Your goal ▸ Pick the lines holding the string "syncTimeout" out of the records and copy them.

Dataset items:
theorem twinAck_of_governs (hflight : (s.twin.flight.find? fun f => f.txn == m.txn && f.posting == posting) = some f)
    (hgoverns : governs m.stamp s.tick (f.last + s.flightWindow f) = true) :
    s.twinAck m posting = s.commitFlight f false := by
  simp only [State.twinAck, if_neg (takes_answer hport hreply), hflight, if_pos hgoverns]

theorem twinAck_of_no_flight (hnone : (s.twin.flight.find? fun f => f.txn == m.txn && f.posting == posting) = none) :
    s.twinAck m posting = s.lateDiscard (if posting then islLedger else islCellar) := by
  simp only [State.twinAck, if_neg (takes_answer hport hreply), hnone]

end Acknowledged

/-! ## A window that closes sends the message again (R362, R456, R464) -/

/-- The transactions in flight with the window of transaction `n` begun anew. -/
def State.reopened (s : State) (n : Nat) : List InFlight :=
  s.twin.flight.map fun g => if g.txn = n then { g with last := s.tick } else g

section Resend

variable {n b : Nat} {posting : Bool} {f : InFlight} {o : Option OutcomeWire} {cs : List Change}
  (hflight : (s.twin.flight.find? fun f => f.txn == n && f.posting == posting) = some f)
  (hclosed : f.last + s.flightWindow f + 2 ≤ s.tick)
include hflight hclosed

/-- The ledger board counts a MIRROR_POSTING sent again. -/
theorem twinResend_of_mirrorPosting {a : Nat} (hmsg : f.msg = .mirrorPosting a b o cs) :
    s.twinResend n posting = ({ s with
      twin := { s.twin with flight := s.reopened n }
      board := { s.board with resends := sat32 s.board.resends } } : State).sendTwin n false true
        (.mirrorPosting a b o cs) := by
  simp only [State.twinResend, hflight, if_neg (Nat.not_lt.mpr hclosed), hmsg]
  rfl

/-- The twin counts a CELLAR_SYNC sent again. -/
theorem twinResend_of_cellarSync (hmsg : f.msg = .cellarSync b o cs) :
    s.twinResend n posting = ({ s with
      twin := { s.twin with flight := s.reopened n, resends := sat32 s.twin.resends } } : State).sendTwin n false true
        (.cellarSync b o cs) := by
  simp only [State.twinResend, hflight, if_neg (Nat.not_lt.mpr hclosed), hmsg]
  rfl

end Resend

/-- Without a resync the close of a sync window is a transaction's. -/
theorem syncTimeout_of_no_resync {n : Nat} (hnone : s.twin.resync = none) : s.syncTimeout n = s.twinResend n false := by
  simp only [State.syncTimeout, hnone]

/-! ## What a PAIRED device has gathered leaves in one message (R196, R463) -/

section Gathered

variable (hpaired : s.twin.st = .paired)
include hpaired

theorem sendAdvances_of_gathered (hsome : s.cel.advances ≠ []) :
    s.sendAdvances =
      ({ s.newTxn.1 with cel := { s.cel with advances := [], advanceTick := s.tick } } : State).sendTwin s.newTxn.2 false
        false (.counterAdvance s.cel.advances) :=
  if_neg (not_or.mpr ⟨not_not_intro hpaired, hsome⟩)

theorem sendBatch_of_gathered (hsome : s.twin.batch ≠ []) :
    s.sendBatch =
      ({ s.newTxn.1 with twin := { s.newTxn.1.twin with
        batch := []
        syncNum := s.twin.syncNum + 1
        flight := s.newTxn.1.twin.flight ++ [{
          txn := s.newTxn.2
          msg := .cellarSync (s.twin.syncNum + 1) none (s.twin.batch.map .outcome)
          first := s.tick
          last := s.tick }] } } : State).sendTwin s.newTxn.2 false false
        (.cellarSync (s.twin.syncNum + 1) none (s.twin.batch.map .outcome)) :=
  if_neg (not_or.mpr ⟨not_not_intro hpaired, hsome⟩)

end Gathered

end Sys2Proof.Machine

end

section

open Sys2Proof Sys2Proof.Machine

The completed task ▸
theorem syncTimeout_of_no_resync {n : Nat} (hnone : s.twin.resync = none) : s.syncTimeout n = s.twinResend n false := by
  simp only [State.syncTimeout, hnone]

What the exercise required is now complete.